- Directions
Here is the task for the records below: repeat exactly the lines from the one with "may arm. -/" to the one with "else t.opcode == 0x41", both included, and nothing else.
:: Information given
-- ==== Sys2Proof/Machine/Sync.lean ====
section
/-!
DEFINITION. SYNC_START (R468 to R470) and the pre-ramp of the ballast that it orders (R546, R570).
-/

namespace Sys2Proof.Machine

/-! ### The pre-ramp (R546) -/

/-- R548: the effective cap in W. -/
def effectiveCap (s : State) : Nat := bits (regGet s Reg.PWR_CAP) 47 36

/-- R546 step 3: how long before T a step of so many mA begins. -/
def rampLead (step : Nat) : Nat := step * usUnits / 4000 + 2 * usUnits

/-- R570: two pre-ramps that overlap. -/
def rampsMeet (a : PreRamp) (time step : Nat) : Bool :=
  let d := (time + 2 ^ 64 - a.time) % 2 ^ 64
  decide (d ≤ rampLead step) || decide ((2 ^ 64 - d) % 2 ^ 64 ≤ rampLead a.step)

/-- R546 steps 1 and 2, R570: the step in mA for a power, and whether it was clipped. `mv` is the input voltage. -/
def rampStep (s : State) (mv power time : Nat) : Nat × Bool :=
  let want := power * 1000000 / max mv 1
  let present := bits (regGet s Reg.PWR_INPUT) 31 16 * 10
  let taken := ((s.pwr.preramps.filter fun p => rampsMeet p time want).map (·.step)).foldl (· + ·) 0
  let limit := min (effectiveCap s * 1000000 / max mv 1 - present) 60000 - taken
  (min want limit, decide (limit < want))

/-- R546: the pre-ramp of an armed start. Before the first sample of the input its voltage is a free value. -/
def preRamp (power time : Nat) (s : State) : State :=
  let mv := bits (regGet s Reg.PWR_INPUT) 15 0
  let (n, s') := drawFree s
  let (mv, s) := if mv = 0 then ((Config.undef n).toNat % 2 ^ 16, s') else (mv, s)
  let (step, clipped) := rampStep s mv power time
  let s := s.setPwr { s.pwr with preramps := s.pwr.preramps ++ [{ time := time, step := step }] }
  if clipped then (if bit (regGet s Reg.PWR_EVENTS) 6 then s else raiseVector 10 (regOr Reg.PWR_EVENTS (1 <<< 6) s)) else s

/-! ### Arming (R469) -/

/-- R469: the limits of SYNC_START's own parameters. -/
def syncBad (s : State) (c : Cmd) : Bool :=
  let d := (par c 0 + 2 ^ 64 - s.now) % 2 ^ 64
  bits (par c 1) 63 13 != 0 || decide (2500 < bits (par c 1) 11 0) || decide (d < 20 * usUnits) || decide (10000000 * usUnits < d)

/-- R469: a command that a SYNC_START of its ring may arm. -/
def armable (s : State) (t : Cmd) : Bool :=
  if t.opcode = 0x40 then !launchBad s t
  else t.opcode == 0x41 && t.ctx != 0 && bits (par t 0) 31 10 == 0 && (par t 1 == 0 || bit (par t 1) 56) && (enabledGraph s t).isSome

/-- R469: an accepted SYNC_START arms its work, and the governor plans the pre-ramp that it asks for. -/
def armSync (c : Cmd) (target : Option Cmd) (nodes : List Nat) (s : State) : State :=
  let a : Armed := { sync := c, target := target, nodes := nodes, time := par c 0, power := bits (par c 1) 11 0, ballast := bit (par c 1) 12 }
  let s := s.setFab { s.fab with armed := s.fab.armed ++ [a] }
  if a.ballast then preRamp a.power a.time s else s

/-- R469: the packet behind a SYNC_START is read. Only a LAUNCH or LAUNCH_GRAPH is taken from the ring. -/
def syncFetch (ctx q : Nat) (r : Ring) : Acc Fetched := do
  match ← accTry (.fetch ctx q) (headerRead (.fetch ctx q) ctx r) with
  | .error f => pure (.ringFault false f none)
  | .ok h => if pkOpcode h != 0x40 && pkOpcode h != 0x41 then pure .holds else fetchAcc ctx q r

/-- R469: the packet behind a SYNC_START is taken from the ring: armed, or completed without effect. -/
def syncTarget (c t : Cmd) (head q : Nat) (s : State) : State :=
  let s := startCmd t (moveHead c.ctx q head s)
  if !armable s t || syncBad s c then badPacket c 0 (badPacket t 0 s) else armSync c (some t) [] s

/-- R469: a SYNC_START in a ring. -/
def syncRing (c : Cmd) (q : Nat) (s : State) : State :=
  match ringOf s c.ctx q with
  | none => badPacket c 0 s
  | some r =>
    if r.head == r.tail then badPacket c 0 s
    else
      runAcc (.fetch c.ctx q) (syncFetch c.ctx q r) (fun out s => match out with
        | .start t head => syncTarget c t head q s
        | .bad t head => badPacket c 0 (badPacket t 0 (startCmd t (moveHead c.ctx q head s)))
        | .indirect t head f => faultCmd t f (startCmd t (badPacket c 0 (moveHead c.ctx q head s)))
        | .ringFault sh f h => ringFetchFault c.ctx q sh f h s
        | _ => badPacket c 0 s)
        (fun f s => ringFetchFault c.ctx q false f none s) s

/-- R469: the LAUNCH nodes of a launch whose only predecessor is a SYNC_START node. -/
def syncNodes (s : State) (l : GLaunch) (n : Nat) : List Nat :=
  match launchGen s l with
  | none => []
  | some g => (List.range g.nodes.length).filter fun m =>
      let node := g.nodes.getD m ⟨0, []⟩
      node.preds == [n] && pkOpcode (nodePacket g.packets node) == 0x40

/-- R469: a SYNC_START in a graph. -/
def syncGraph (c : Cmd) (l n : Nat) (s : State) : State :=
  match s.crn.launches.find? fun x => x.id == l with
  | none => s
  | some x =>
    let ns := syncNodes s x n
    if ns.isEmpty || syncBad s c then badPacket c 0 s else armSync c none ns s

/-- R468, R469: SYNC_START. -/
def syncStart (c : Cmd) (s : State) : State :=
  let s := startCmd c s
  if s.fab.armed.any fun a => a.sync == c then s
  else match c.src with
  | .ring q => syncRing c q s
  | .node l n => syncGraph c l n s
  | .mgr _ => badPacket c 0 s

def execSyncStart (c : Cmd) (s : State) : Host.Outcome State Fault Refusal := whileOn (syncStart c) s

/-! ### The start at T (R469) -/

/-- R469: the grove nodes that an armed start issues. -/
def armedNode (a : Armed) (s : State) (n : Node) : Bool :=
  a.target == some n.cmd ||
  (match n.cmd.src with
   | .node l m => (match a.sync.src with
     | .node k _ => l == k && a.nodes.contains m
     | _ => s.crn.launches.any fun x => x.id == l && a.target == some x.cmd)
   | _ => false)

/-- R469: the grove nodes that an armed start must find loaded. -/
def armedCount (a : Armed) (s : State) : Nat :=
  match a.target with
  | none => a.nodes.length
  | some t =>
    if t.opcode = 0x40 then 1
    else match s.crn.launches.find? fun x => x.cmd == t with
      | none => 1
      | some l => match launchGen s l with
        | none => 1
        | some g => (g.nodes.filter fun n => n.preds.isEmpty && pkOpcode (nodePacket g.packets n) == 0x40).length

/-- R469: at T the part is locked, and every armed Grove is loaded and has not been pre-empted. -/
def syncReady (a : Armed) (s : State) : Bool :=
  let ns := s.sched.nodes.filter (armedNode a s)
  s.fab.locked && ns.length == armedCount a s && ns.all fun n => n.state == .armed

/-- R469: the Groves of an armed node issue their first instructions. -/
def issueNode (n : Node) (s : State) : State :=
  let s := n.groves.eraseDups.foldl (fun s k => updGrove k (fun g => { g with running := true, since := s.now }) s) s
  updNode n.ctx (fun m => if m.cmd == n.cmd then { m with state := .running, held := s.now } else m) s

/-- R469: a grove node completes without effect: its Groves are scrubbed and handed back. -/
def dropNode (n : Node) (s : State) : State :=
  let ks := if n.onGroves then n.groves.eraseDups.filter fun k => (groveOf s k).ctx == some n.ctx else []
  let s := ks.foldl (fun s k => unbindGrove k (groveClearWork k (groveScrub k s))) s
  let s := if n.state == .waiting then s else s.setGro { s.gro with saved := s.gro.saved.filter fun g => g.ctx != n.ctx }
  s.setSched { s.sched with nodes := s.sched.nodes.filter fun m => m.cmd != n.cmd }

/-- R469: an armed graph completes without effect, with the nodes that it has started. -/
def dropLaunch (l : GLaunch) (s : State) : State :=
  let cs := (s.crn.started.map (·.cmd)).filter fun c => match c.src with
    | .node k _ => k == l.id
    | _ => false
  let s := cs.foldl (fun s c => leaveStarted ⟨c, stNoResource, 0, 0, false⟩ (clearWork (.cmd c) s)) s
  let s := s.setCrn { s.crn with launches := s.crn.launches.filter fun x => x.id != l.id }
  freeGens faultCmd l.cmd.ctx l.graph s

/-- R469: a missed start: SYNC_START and the armed work complete with ST_NO_RESOURCE. -/
def syncMissed (a : Armed) (s : State) : State :=
  let ns := s.sched.nodes.filter (armedNode a s)
  let ls := s.crn.launches.filter fun l => a.target == some l.cmd
  let s := complete a.sync stNoResource 0 s.now (count Reg.FAB_CNT_SYNC_MISSED s)
  let s := ls.foldl (fun s l => dropLaunch l s) (ns.foldl (fun s n => dropNode n s) s)
  let cs := a.target.toList ++ (ns.map (·.cmd)).filter fun c => a.nodes.any fun m => match c.src with
    | .node _ k => k == m
    | _ => false
  cs.foldl (fun s c => complete c stNoResource 0 0 s) s

/-- R469: fabric time reaches T. -/
def syncStartTime (c : Cmd) (s : State) : State :=
  match s.fab.armed.find? fun a => a.sync == c with
  | none => s
  | some a =>
    let s := reachTime a.time s
    let ready := syncReady a s
    let ns := s.sched.nodes.filter (armedNode a s)
    let t := s.setFab { s.fab with armed := s.fab.armed.filter fun x => x.sync != c }
    if ready then completeOk c s.now (ns.foldl (fun s n => issueNode n s) t)
    else syncMissed a t

def execSyncStartTime (c : Cmd) (s : State) : Host.Outcome State Fault Refusal := whileOn (syncStartTime c) s

end Sys2Proof.Machine
end

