-- ==== Sys2Proof/Machine/Probe.lean ====
section
/-!
DEFINITION. Weight digests (R502 to R505) and probe tiles (R506 to R508).
-/

namespace Sys2Proof.Machine

/-! ### Weight digests (R502 to R505) -/

/-- One bit of the reflected CRC-64 register of R503; its polynomial reversed is 0xC96C_5795_D787_0F42. -/
def crc64rBit (c : Nat) : Nat := if c % 2 = 1 then (c >>> 1) ^^^ 0xC96C5795D7870F42 else c >>> 1

/-- One byte into it. -/
def crc64rByte (c : Nat) (b : Byte) : Nat := (List.range 8).foldl (fun c _ => crc64rBit c) (c ^^^ b.toNat)

/-- R503: word 1 of a digest. -/
def crc64r (l : List Byte) : Nat := l.foldl crc64rByte 0xFFFFFFFFFFFFFFFF ^^^ 0xFFFFFFFFFFFFFFFF

/-- R503: the 16 bytes of a digest. -/
def digestOf (l : List Byte) : List Byte := leBytes 8 (crc64 l) ++ leBytes 8 (crc64r l)

/-- R504: the HBM offset of this device that a place is. -/
def hbmPlace (s : State) : Place → Option Nat
  | .loc o => if isHbm o then some o else none
  | .glob d o => if s.fab.devId == some d && isHbm o && sharedRange s o 1 then some o else none
  | .host .. => none

/-- R504: the pieces of a region with their places: FLT_PERM if any lies elsewhere than in this device's HBM, else the first failure. -/
def digestPlaces (w : Work) (ctx va n : Nat) : Acc (List (Nat × Nat)) := do
  let xs ← (pieces va n).mapM fun p => do
    let x ← accTry w (xlate w ctx p.1 false)
    pure (x, p.2)
  let s ← accAsk id
  accCheck (xs.all fun x => match x.1 with
    | .ok y => (hbmPlace s y).isSome
    | .error _ => true) .perm
  xs.mapM fun x => match x.1 with
    | .ok y => pure ((hbmPlace s y).getD 0, x.2)
    | .error f => accFail f

/-- R504, R505: the bytes of a region, each sector read once. -/
def digestRead (w : Work) (ctx va n : Nat) : Acc (List Byte) := do
  let ps ← digestPlaces w ctx va n
  ps.foldlM (fun l p => do
    let (d, bad) ← fun s => .ok (localRead p.1 p.2 s)
    accCheck (!bad) .ecc
    pure (l ++ d)) []

/-- R503, R504: the digest is formed, written, and compared with the expected one. The flags: compared, mismatch. -/
def digestAcc (c : Cmd) : Acc (Bool × Bool) := do
  let w : Work := .cmd c
  let l ← digestRead w c.ctx (par c 0) (par c 1)
  let d := digestOf l
  if par c 2 ≠ 0 then ctxWrite w c.ctx (par c 2) d
  if par c 3 = 0 then pure (false, false)
  else
    let e ← ctxRead w c.ctx (par c 3) 16
    pure (true, e != d)

/-- R502, R504: DIGEST_REGION's packet is refused. -/
def digestBad (c : Cmd) : Bool :=
  bits (par c 1) 63 41 != 0 || par c 1 == 0 || decide (2 ^ 40 < par c 1) || !bit (par c 0) 56 || (par c 2 == 0 && par c 3 == 0) ||
  par c 2 % 16 != 0 || par c 3 % 16 != 0

/-- R502: DIGEST_REGION. -/
def digestRegion (c : Cmd) (s : State) : State :=
  let s := startCmd c s
  if digestBad c then badPacket c 0 s
  else
    runAcc (.cmd c) (digestAcc c) (fun r s =>
      let s := countN Reg.INT_CNT_DIGEST_BYTES (par c 1) (count Reg.INT_CNT_DIGEST s)
      completeOk c (b2n r.1 + 2 * b2n r.2) (if r.2 then count Reg.INT_CNT_DIGEST_MISMATCH s else s)) (faultCmd c) s

def execDigestRegion (c : Cmd) (s : State) : Host.Outcome State Fault Refusal := whileOn (digestRegion c) s

/-! ### The probe (R507) -/

/-- R507: the format code of both operands of probe n: INT4, FP4, INT2, BIN, INT8. -/
def probeCode (n : Nat) : Nat := [0, 4, 6, 9, 10].getD (n % 5) 0
def probeFmt (n : Nat) : Fmt := (Fmt.ofCode (probeCode n)).getD .int4

/-- R507: the tile of probe n: 32 by 32, 16 steps, INT4 output with out_shift 6. -/
def probeTile (n : Nat) : Tile :=
  let f := probeCode n
  let e := tileElems [f + f * 16]
  { desc := [f + f * 16 + 32 * 2 ^ 16 + 32 * 2 ^ 22 + 16 * 2 ^ 28 + e * 2 ^ 44, 0, 0, 6 * 2 ^ 9, 0, 0, 0, 0]
    at_ := 0, token := 0, started := true, latched := List.replicate 96 0 }

/-- R507: operand byte b of a probe with seed σ. -/
def probeByte (sigma b : Nat) : Byte := BitVec.ofNat 8 (draw sigma b / 256)

/-- R507: one step of a probe. -/
def probeStep (f : Fmt) (sigma : Nat) (t : Tile) : Tile :=
  let nb := t.elems * f.width / 8
  let line := fun (i : Nat) =>
    let l := (List.range nb).map fun j => probeByte sigma ((64 * t.steps + i) * nb + j)
    (List.range t.elems).map fun e => ((f.k (codeAt f l e), none) : LElem)
  tileAccumulate t ((List.range 32).map line) ((List.range 32).map fun j => line (32 + j))

/-- R507: the banks of probe n under a seed. -/
def probeRun (seed n : Nat) : Tile :=
  let f := probeFmt n
  (List.range 16).foldl (fun t _ => probeStep f (seed ^^^ n) t) (probeTile n)

/-- R507: the signature of a block: its bank values and its packed output codes. -/
def probeSig (t : Tile) (L : Nat) : Nat :=
  let vals := (block t.bank L).map fun v => leBytes 8 (unsext v 64)
  let codes := (List.range 64).map fun p =>
    (convert (drainValue t [] (8 * (L / 4) + p / 8) (8 * (L % 4) + p % 8)) .int4 6 .nearest 0).code
  crc64 (vals.flatten ++ packCodes 4 codes)

/-! ### Who runs it (R506, R508) -/

/-- R508: the next Grove after one, wrapping from 127 to 0, that is neither quarantined nor one of a list. -/
def nextProbeGrove (s : State) (k : Nat) (others : List Nat) : Option Nat :=
  ((List.range 127).map fun d => (k + 1 + d) % 128).find? fun j => !isQuarantined s j && !others.contains j

/-- R508: a Grove of a pair, or its replacement while it is quarantined. -/
def probeGrove (s : State) (k : Nat) (others : List Nat) : Nat :=
  if isQuarantined s k then (nextProbeGrove s k others).getD k else k

/-- R508: the pair of probe n. -/
def probePair (s : State) (n : Nat) : ProbePair :=
  let a := n % 128
  let b := (a + 1 + n / 128 % 127) % 128
  let a' := probeGrove s a [b]
  { n := n, a := a', b := probeGrove s b [a'] }

/-- R511: the runs that a pair awaits move to replacements of Groves quarantined since. -/
def pairMoved (s : State) (p : ProbePair) : ProbePair :=
  let p := if p.sigA.isEmpty then { p with a := probeGrove s p.a [p.b] } else p
  let p := if p.sigB.isEmpty then { p with b := probeGrove s p.b [p.a] } else p
  { p with c := p.c.map fun c => probeGrove s c [p.a, p.b] }

/-- R508: a pair awaits a run of a Grove. -/
def pairAwaits (k : Nat) (p : ProbePair) : Bool :=
  (p.a == k && p.sigA.isEmpty) || (p.b == k && p.sigB.isEmpty) || p.c == some k

/-- R506: one unit of `PRB_CFG.period`, 1,024 G-cycles of 1.9 GHz, in units of fabric time. -/
def probePeriod (s : State) : Nat := bits (regGet s Reg.PRB_CFG) 23 8 * 1024 * 2560 / 19

/-- R506: a Grove may start a probe run, its period apart. -/
def mayProbe (s : State) (k : Nat) : Bool :=
  isReady s && bit (regGet s Reg.PRB_CFG) 0 && !isParked s k && !isQuarantined s k && !bit (regGet s Reg.PWR_STAT) 3 &&
  (groveOf s k).tiles.isEmpty && !(s.prb.runs.any fun r => r.grove == k) && decide (k < 128)

/-- R506: a Grove starts a probe run: the oldest that awaits it, or the next probe when it is one of its pair. -/
def probeStart (k : Nat) (s : State) : State :=
  if !mayProbe s k then s
  else
    let pairs := s.prb.pairs.map (pairMoved s)
    let fresh := probePair s s.prb.next
    let own := pairs.find? (pairAwaits k)
    match own, pairAwaits k fresh with
    | none, false => s
    | _, _ =>
      let last := mget 0 s.prb.last k
      let s := if last = 0 then s else reachTime ((last - 1 + probePeriod s) % 2 ^ 64) s
      let s := match own with
        | some p => s.setPrb { s.prb with pairs := pairs, runs := s.prb.runs ++ [({ grove := k, n := p.n } : ProbeRun)] }
        | none => s.setPrb { s.prb with pairs := pairs ++ [fresh], runs := s.prb.runs ++ [({ grove := k, n := fresh.n } : ProbeRun)], next := (s.prb.next + 1) % 2 ^ 32 }
      s.setPrb { s.prb with last := mset 0 s.prb.last k (s.now + 1) }

def execProbeStart (k : Nat) (s : State) : Host.Outcome State Fault Refusal := whileOn (probeStart k) s

/-! ### Comparison and vote (R508, R510) -/

/-- R508: the run of a Grove that disagrees gives its Lattice a strike. -/
def probeStrike (k L n : Nat) (s : State) : State :=
  let P := latFor s k L
  raiseVector 8 (latStrike k P (intLog 3 k P 0 0x05 n s))

/-- R508: block L of a pair whose third run has signatures `sig`; the flag says that the vote resolved it. -/
def probeVote (p : ProbePair) (sig : List Nat) (L : Nat) (s : State) : Bool × State :=
  let a := p.sigA.getD L 0
  let b := p.sigB.getD L 0
  let c := sig.getD L 0
  if a = b then (false, s)
  else if c = a then (true, probeStrike p.b L p.n s)
  else if c = b then (true, probeStrike p.a L p.n s)
  else (false, raiseVector 8 (intLog 4 p.a L 0 0x05 p.n (count Reg.INT_CNT_PROBE_UNRESOLVED s)))

/-- R508: the third run decides. -/
def probeResolve (p : ProbePair) (sig : List Nat) (s : State) : State :=
  let s := s.setPrb { s.prb with pairs := s.prb.pairs.filter fun q => q.n != p.n }
  let r := (List.range 16).foldl (fun r L =>
    let x := probeVote p sig L r.2
    (r.1 || x.1, x.2)) (false, s)
  if r.1 then count Reg.INT_CNT_PROBE_MISMATCH r.2 else r.2

/-- R508: a run of a Grove has ended with its signatures. -/
def probeEnded (k n : Nat) (sig : List Nat) (s : State) : State :=
  match s.prb.pairs.find? fun p => p.n == n with
  | none => s
  | some p =>
    if p.c == some k then probeResolve p sig s
    else
      let q := if p.a = k && p.sigA.isEmpty then { p with sigA := sig } else { p with sigB := sig }
      let q := { q with firstEnd := some (p.firstEnd.getD s.now) }
      let put := fun (x : Option ProbePair) (s : State) =>
        s.setPrb { s.prb with pairs := s.prb.pairs.filterMap fun y => if y.n == n then x else some y }
      if q.sigA.isEmpty || q.sigB.isEmpty then put (some q) s
      else
        let s := count Reg.INT_CNT_PROBE_PAIRS s
        if q.sigA == q.sigB then put none s
        else match nextProbeGrove s q.b [q.a, q.b] with
          | some c => put (some { q with c := some c }) s
          | none => put none s

/-- R214, R506, R507: the check of a probe run's tile: a residue mismatch strikes its Lattice, else the signatures are taken. -/
def probeChecked (k n : Nat) (errors : List (Nat × Nat)) (t : Tile) (s : State) : State :=
  let (t', s) := tileCheck k t s
  if !t'.checked then t'.retry.foldl (fun s P => latStrike k P s) s
  else
    let sig := (List.range 16).map fun L => ((errors.find? fun e => e.1 == L).map (·.2)).getD (probeSig t L)
    probeEnded k n sig (count Reg.INT_CNT_PROBE_RUN s)

/-- R501, R214, R506 to R508: a probe run ends. `errors` are the signatures that errors of the Grove's hardware have changed, by block;
an injection strikes it as any drained tile, and a residue mismatch strikes its Lattice at once and discards the run. -/
def probeRunEnd (k : Nat) (errors : List (Nat × Nat)) (s : State) : State :=
  match s.prb.runs.find? fun r => r.grove == k with
  | none => s
  | some r =>
    let s := s.setPrb { s.prb with runs := s.prb.runs.filter fun x => x.grove != k }
    probeChecked k r.n errors (probeRun (regGet s Reg.PRB_SEED) r.n) s

def execProbeRunEnd (k : Nat) (errors : List (Nat × Nat)) (s : State) : Host.Outcome State Fault Refusal := whileOn (probeRunEnd k errors) s

/-- R508: a pair whose second run has not ended in time is discarded. -/
def probeExpire (n : Nat) (s : State) : State :=
  match s.prb.pairs.find? fun p => p.n == n with
  | none => s
  | some p =>
    match p.firstEnd, p.c with
    | some t, none =>
      let s := reachTime ((t + bits (regGet s Reg.PRB_CFG) 31 24 * 1000 * usUnits) % 2 ^ 64) s
      count Reg.INT_CNT_PROBE_EXPIRED (s.setPrb { s.prb with
        pairs := s.prb.pairs.filter fun q => q.n != n
        runs := s.prb.runs.filter fun r => r.n != n })
    | _, _ => s

def execProbeExpire (n : Nat) (s : State) : Host.Outcome State Fault Refusal := whileOn (probeExpire n) s

end Sys2Proof.Machine
end

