-- ==== Sys2Proof/Machine/Dispatch.lean ====
section
/-!
DEFINITION. One arm per command: a direct call of its meaning.
-/
namespace Sys2Proof.Machine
::::
- Problem solution
/-- R469: a command that a SYNC_START of its ring may arm. -/
def armable (s : State) (t : Cmd) : Bool :=
  if t.opcode = 0x40 then !launchBad s t
  else t.opcode == 0x41 && t.ctx != 0 && bits (par t 0) 31 10 == 0 && (par t 1 == 0 || bit (par t 1) 56) && (enabledGraph s t).isSome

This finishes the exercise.